Loyalist activist Jamie Bryson’s legal action against a Stormont vote on continuing post-Brexit trading arrangements for Northern Ireland is to be dismissed, the High Court has ruled.
Mr Bryson claimed Secretary of State Hilary Benn acted unlawfully by initiating the democratic consent process to maintain the Windsor Framework for another four years.
But a judge refused to grant leave to seek a judicial review after declaring the challenge “untenable”.
Mr Justice McAlinden said: “There is no arguable case with a reasonable prospect of success.”
Mr Bryson also abandoned separate attempts to stop the vote from taking place in the assembly on Tuesday.
The Windsor Framework keeps Northern Ireland inside the European Union’s single market for goods while creating an Irish Sea border requiring checks on products arriving from the rest of the United Kingdom.
Despite unionist opposition, the vote on maintaining EU trade regulations under the treaty is expected to be passed by MLAs.
Mr Bryson contended that the secretary of state violated a legal obligation to carry out a consultation on the process.
He further claimed a breach of a duty to protect Northern Ireland’s position within the UK customs territory.
According to Mr Bryson’s case, the consent process conflicts with amendments made to the Brexit Withdrawal Agreement as part of the previous Conservative government’s Safeguarding the Union pledges to restore devolution at Stormont.
Representing himself, he insisted the moves to extend the Windsor Framework have been rendered unlawful by how the secretary of state triggered the vote.
Mr Bryson repeatedly submitted that no proper reasons have been provided for the decision-making process.
“Responsibility for the democratic consent process rests exclusively with the UK government, it’s not a devolved matter,” he said.
“There’s no evidence from the secretary of state, explaining what he has done.”
At one point Mr Justice McAlinden asked if he should have waited until after the vote before issuing proceedings rather than making any attempt to “stymy” the democratic process.
“The thing that strikes me as repugnant to the separation of powers is asking the court at this stage to stop a legislative assembly conducting its business by holding a vote.
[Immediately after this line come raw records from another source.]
-- ==== Sys2Proof/Laws/Mem.lean ====
section
/-! SUPPORT. The laws of a buffer: a write is read back, leaves every other offset alone and keeps the
canonical form, and a byte sequence written is the byte sequence read (20_memory.md R30, R35, R42). -/

namespace Sys2Proof.Machine

/-! ### One byte -/

theorem read_write (m : Mem) (a b : Nat) (v : Byte) :
    Mem.read (Mem.write m a v) b = if b = a then some v else Mem.read m b := by
  induction m with
  | nil => simp [Mem.write, Mem.read]
  | cons c m ih =>
    obtain ⟨o, w⟩ := c
    rw [Mem.write]
    split
    · simp [Mem.read]
    · split
      · next h => subst h; by_cases e : b = a <;> simp [Mem.read, e]
      · next h1 h2 =>
        by_cases e : b = o
        · subst e; simp [Mem.read, Ne.symm h2]
        · simp [Mem.read, e, ih]

theorem read_write_same (m : Mem) (a : Nat) (v : Byte) : Mem.read (Mem.write m a v) a = some v := by
  simp [read_write]

theorem read_write_other (m : Mem) {a b : Nat} (v : Byte) (h : b ≠ a) :
    Mem.read (Mem.write m a v) b = Mem.read m b := by
  simp [read_write, h]

theorem mem_write {m : Mem} {a : Nat} {v : Byte} {c : Host.Cell} (h : c ∈ Mem.write m a v) :
    c.1 = a ∨ c ∈ m := by
  induction m with
  | nil => simp [Mem.write] at h; simp [h]
  | cons d m ih =>
    rw [Mem.write] at h
    split at h
    · rcases List.mem_cons.mp h with rfl | h <;> simp_all
    · split at h
      · rcases List.mem_cons.mp h with rfl | h <;> simp_all
      · rcases List.mem_cons.mp h with rfl | h
        · simp
        · rcases ih h with h | h <;> simp [h]

/-- A write keeps the offsets strictly rising. -/
theorem write_wf {m : Mem} (h : m.wf) (a : Nat) (v : Byte) : Mem.wf (Mem.write m a v) := by
  induction m with
  | nil => simp [Mem.write, Mem.wf]
  | cons c m ih =>
    obtain ⟨o, w⟩ := c
    have hm := List.pairwise_cons.mp h
    rw [Mem.write]
    split
    · next hlt =>
      refine List.pairwise_cons.mpr ⟨fun d hd => ?_, h⟩
      rcases List.mem_cons.mp hd with rfl | hd
      · exact hlt
      · exact lt_trans hlt (hm.1 d hd)
    · split
      · next e => subst e; exact List.pairwise_cons.mpr hm
      · refine List.pairwise_cons.mpr ⟨fun d hd => ?_, ih hm.2⟩
        rcases mem_write hd with e | hd
        · simp only [e]; omega
        · exact hm.1 d hd

/-! ### A byte sequence -/

theorem writeBytes_wf {m : Mem} (h : m.wf) (a : Nat) (vs : List Byte) : Mem.wf (Mem.writeBytes m a vs) := by
  induction vs generalizing m a with
  | nil => exact h
  | cons v vs ih => exact ih (write_wf h a v) (a + 1)

theorem ofBytes_wf (vs : List Byte) : (Mem.ofBytes vs).wf := writeBytes_wf List.Pairwise.nil 0 vs

theorem writeBytes_append (m : Mem) (a : Nat) (vs ws : List Byte) :
    Mem.writeBytes m a (vs ++ ws) = Mem.writeBytes (Mem.writeBytes m a vs) (a + vs.length) ws := by
  induction vs generalizing m a with
  | nil => rfl
  | cons v vs ih =>
    rw [List.cons_append, Mem.writeBytes, Mem.writeBytes, ih, List.length_cons]
    congr 1
    omega

/-- Appending at the end of what a buffer holds. -/
theorem ofBytes_append (vs ws : List Byte) :
    Mem.writeBytes (Mem.ofBytes vs) vs.length ws = Mem.ofBytes (vs ++ ws) := by
  rw [Mem.ofBytes, Mem.ofBytes, writeBytes_append, Nat.zero_add]

theorem read_writeBytes (m : Mem) (a b : Nat) (vs : List Byte) :
    Mem.read (Mem.writeBytes m a vs) b = if a ≤ b ∧ b < a + vs.length then vs[b - a]? else Mem.read m b := by
  induction vs generalizing m a with
  | nil =>
    rw [Mem.writeBytes, if_neg]
    simp only [List.length_nil]
    omega
  | cons v vs ih =>
    rw [Mem.writeBytes, ih, read_write, List.length_cons]
    by_cases e : b = a
    · subst e
      simp
    · by_cases h : a + 1 ≤ b ∧ b < a + 1 + vs.length
      · rw [if_pos h, if_pos (by omega), show b - a = b - (a + 1) + 1 by omega, List.getElem?_cons_succ]
      · rw [if_neg h, if_neg e, if_neg (by omega)]

/-- Offset by offset, a buffer holds exactly the bytes written to it. -/
theorem read_ofBytes (vs : List Byte) (b : Nat) : Mem.read (Mem.ofBytes vs) b = vs[b]? := by
  rw [Mem.ofBytes, read_writeBytes]
  by_cases h : b < vs.length
  · simp [h]
  · simp [h, Mem.read]

/-- Reading `n` bytes gives `bs` exactly when each byte of `bs` stands at its offset. -/
theorem readBytes_ok_iff (m : Mem) (a n : Nat) (bs : List Byte) :
    Mem.readBytes m a n = .ok bs ↔ bs.length = n ∧ ∀ i < n, Mem.read m (a + i) = bs[i]? := by
  induction n generalizing a bs with
  | zero =>
    rw [Mem.readBytes]
    constructor
    · rintro ⟨⟩; simp
    · rintro ⟨h, -⟩; rw [List.length_eq_zero_iff.mp h]
  | succ n ih =>
    rw [Mem.readBytes]
    constructor
    · intro h
      split at h
      · cases h
      · next v hv =>
        split at h
        · cases h
        · next vs hvs =>
          cases h
          obtain ⟨hl, hr⟩ := (ih (a + 1) vs).mp hvs
          refine ⟨by simp [hl], fun i hi => ?_⟩
          cases i with
          | zero => simpa using hv
          | succ i => simpa [Nat.add_assoc, Nat.add_comm 1 i] using hr i (by omega)
    · rintro ⟨hl, hr⟩
      cases bs with
      | nil => simp at hl
      | cons v vs =>
        have h0 : Mem.read m a = some v := by simpa using hr 0 (by omega)
        have hs : Mem.readBytes m (a + 1) n = .ok vs :=
          (ih (a + 1) vs).mpr ⟨by simpa using hl, fun i hi => by
            simpa [Nat.add_assoc, Nat.add_comm 1 i] using hr (i + 1) (by omega)⟩
        simp [h0, hs]

theorem readBytes_ofBytes (vs : List Byte) : Mem.readBytes (Mem.ofBytes vs) 0 vs.length = .ok vs := by
  rw [readBytes_ok_iff]
  exact ⟨rfl, fun i _ => by rw [Nat.zero_add, read_ofBytes]⟩

/-- A part of what has been read can be read by itself. -/
theorem readBytes_sub {m : Mem} {a n : Nat} {bs : List Byte} (h : Mem.readBytes m a n = .ok bs) {i k : Nat}
    (hk : i + k ≤ n) : Mem.readBytes m (a + i) k = .ok ((bs.drop i).take k) := by
  obtain ⟨hl, hr⟩ := (readBytes_ok_iff m a n bs).mp h
  rw [readBytes_ok_iff]
  refine ⟨by simp; omega, fun j hj => ?_⟩
  rw [Nat.add_assoc, hr (i + j) (by omega), List.getElem?_take_of_lt hj, List.getElem?_drop]

/-! ### The buffers of a state -/

/-- The input bytes are there exactly when ILEN holds their number and each stands at its offset. -/
theorem inputBytes_eq_some {s : State} {bs : List Byte} (h : s.inputBytes = some bs) :
    ∃ n : BitVec 64, s.ilen = some n ∧ n.toNat = bs.length ∧ s.ibuf.readBytes 0 bs.length = .ok bs := by
  rw [State.inputBytes] at h
  split at h
  · cases h
  · next n hn =>
    split at h
    · next vs hvs =>
      cases h
      have hl := ((readBytes_ok_iff _ _ _ _).mp hvs).1
      exact ⟨n, hn, hl.symm, by rw [hl]; exact hvs⟩
    · cases h

theorem inputBytes_length_lt {s : State} {bs : List Byte} (h : s.inputBytes = some bs) : bs.length < 2 ^ 64 := by
  obtain ⟨n, -, hl, -⟩ := inputBytes_eq_some h
  exact hl ▸ n.isLt

/-- What a buffer was given is what it holds. -/
theorem outputBytes_setOutput {bs : List Byte} (h : bs.length < 2 ^ 64) (s : State) :
    (setOutput bs s).outputBytes = some bs := by
  simp only [State.outputBytes, setOutput, BitVec.toNat_ofNat, Nat.mod_eq_of_lt h, readBytes_ofBytes]

theorem inputBytes_giveInput {bs : List Byte} (h : bs.length < 2 ^ 64) (s : State) :
    (giveInput bs s).inputBytes = some bs := by
  simp only [State.inputBytes, giveInput, BitVec.toNat_ofNat, Nat.mod_eq_of_lt h, readBytes_ofBytes]

end Sys2Proof.Machine
end

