/-- In BUSY a host read of anything but PH is refused (R23, R174). -/
theorem hostRead_busy (hb : s.ph = .busy) (hr : r ≠ .ph) : ∃ e, hostRead r s = .refused e := by
  cases r with
  | ph => exact absurd rfl hr
  | cmdKey j => fin_cases j <;> exact ⟨_, readOperand_busy hb _⟩
  | cmdOp | cmdOpcode | cmdHasKey | ilen => exact ⟨_, readOperand_busy hb _⟩
  | olen | resStatus | resReason | resFin | resOpcode => exact ⟨_, readResult_busy hb _⟩
  | ibuf a => exact ⟨_, readInputByte_busy hb⟩
  | obuf a => exact ⟨_, readOutputByte_busy hb⟩
  | hdr | fin | rsv1 | rsv2 | rsv3 | opc | mskf | base | hi | lo | len | pos | keyw | idx => exact ⟨_, rfl⟩

/-- Settles O49: a write, a START and a read each refuse the phase BUSY. -/
theorem busyLeavesTheHostNoMove : Obligations.BusyLeavesTheHostNoMove := by
  intro s m hb hx hr hph
  cases m with
  | writeOp _ | writeOpcode _ | writeHasKey _ | writeKey _ _ | writeKey32 _ | writeIlen _ | writeIbuf _ _ =>
    exact ⟨.hostAccessWhileBusy, by rw [perform, hostWrite_busy hb]⟩
  | start => exact ⟨.startWhileBusy, by simp only [perform, start, hb]⟩
  | read r => exact hostRead_busy hb fun h => hph (h ▸ rfl)
  | reset => exact absurd rfl hr
  | execute => exact absurd rfl hx

/-- The four bytes of the key port, first wire byte most significant (R13, D8). -/
theorem keyOfWord_eq (v : BitVec 32) :
    keyOfWord v = Key.mk (v.extractLsb' 24 8) (v.extractLsb' 16 8) (v.extractLsb' 8 8) (v.extractLsb' 0 8) := by
  simp only [keyOfWord, Key.mk.injEq]
  refine ⟨?_, ?_, ?_, ?_⟩ <;> apply BitVec.eq_of_getLsbD_eq <;> intro i hi <;> simp [hi]

/-- Settles O51: outside BUSY each write is its record update; a byte of IBUF is read back where it was written. -/
theorem operandWritesTouchOnlyTheirRegister : Obligations.OperandWritesTouchOnlyTheirRegister := by
  intro s op o m n a v k hb
  refine ⟨?_, ?_, ?_, hostWrite_free hb _, hostWrite_free hb _, hostWrite_free hb _, hostWrite_free hb _, ?_, ?_,
    { s with ibuf := s.ibuf.write a.toNat v }, ?_, rfl, read_write_same s.ibuf a.toNat v,
    fun x hx => read_write_other s.ibuf v hx⟩
  case refine_4 =>
    rw [perform, hostWrite_free hb, keyOfWord_eq]
    rfl
  all_goals rw [perform, hostWrite_free hb]

/-- Settles O52: each register is answered with its number, in the phases that have the read. -/
theorem hostReadsAnswerTheRegister : Obligations.HostReadsAnswerTheRegister := by
  intro s
  refine ⟨?_, fun hb => ?_, fun hd => ?_⟩
  · rw [perform, hostRead, answer]
    cases s.ph <;> rfl
  · refine ⟨fun _ => readOperand_held hb, fun _ => readOperand_held hb, fun m h => ?_,
      fun _ => readOperand_held hb, fun _ => readOperand_held hb, fun _ => readOperand_held hb,
      fun _ => readOperand_held hb, fun _ => readOperand_held hb⟩
    exact (readOperand_held hb h).trans (by cases m <;> rfl)
  · refine ⟨fun st h => ?_, fun re h => ?_, fun f h => ?_, fun _ => readResult_held hd, fun _ => readResult_held hd⟩
    · exact (readResult_held hd h).trans (by cases st <;> rfl)
    · refine (readResult_held hd h).trans ?_
      rcases re with _ | v | f
      · rfl
      · cases v <;> rfl
      · cases f <;> rfl
    · exact (readResult_held hd h).trans (by cases f <;> rfl)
It strikes me as fundamentally undemocratic,” he observed.
Mr Bryson replied that the alleged illegality would still have to be dealt with.
“It doesn’t matter what the assembly says, the process has either complied with the law or it hasn’t,” he said.
According to his case, the secretary of state had misunderstood the legal duty to consult.
“He has planted his flag on (asserting) it is not necessary, that it is merely a political desire rather than an obligation,” he submitted.
“I say that is fundamentally incorrect.”
Dealing with Mr Benn’s alleged failure to recognise Northern Ireland’s status, Mr Bryson cited an obligation within the UK Internal Market Act.
“He hasn’t referred to the customs territory at all, there’s no evidence before the court to the contrary,” he added.
Tony McGleenan KC, representing the secretary of state, described the challenge as an attempt to directly interfere with and obtain an injunction against the Stormont vote.
“That is a remarkable thing and a matter of some constitutional significance,” he stressed.
“It is constitutionally impermissible to seek what he is seeking.”
Amid judicial concerns at the “constitutional impropriety” of halting the democratic consent process, Mr Bryson confirmed he was no longer pursuing the interim relief aspect of the challenge.
Mr McGleenan further contended that part of the challenge was about a “tick box exercise”.
He told Mr Justice McAlinden: “The applicant is inviting the court to come very close to engage in the workings of the legislative assembly.
“The court should dismiss this application tonight, interim relief having been abandoned.
“This is a political argument masquerading as a point of constitutional law.”
Rejecting all grounds of challenge, Mr Justice McAlinden held that any obligation on consultation obligation rests with the Northern Ireland Executive.
“There’s nothing to indicate that the secretary of state, in compliance with his statutory duty to give notification of the start of the democratic consent process, was in breach of any mandatory consultation process.
He added: “To try to argue that the secretary of state’s decision to initiate and continue (the process) is unlawful because of the failure of the first minister and deputy first minister to meaningfully engage and organise the cross-community consultation process in advance of the motion being put before the assembly is entirely untenable.”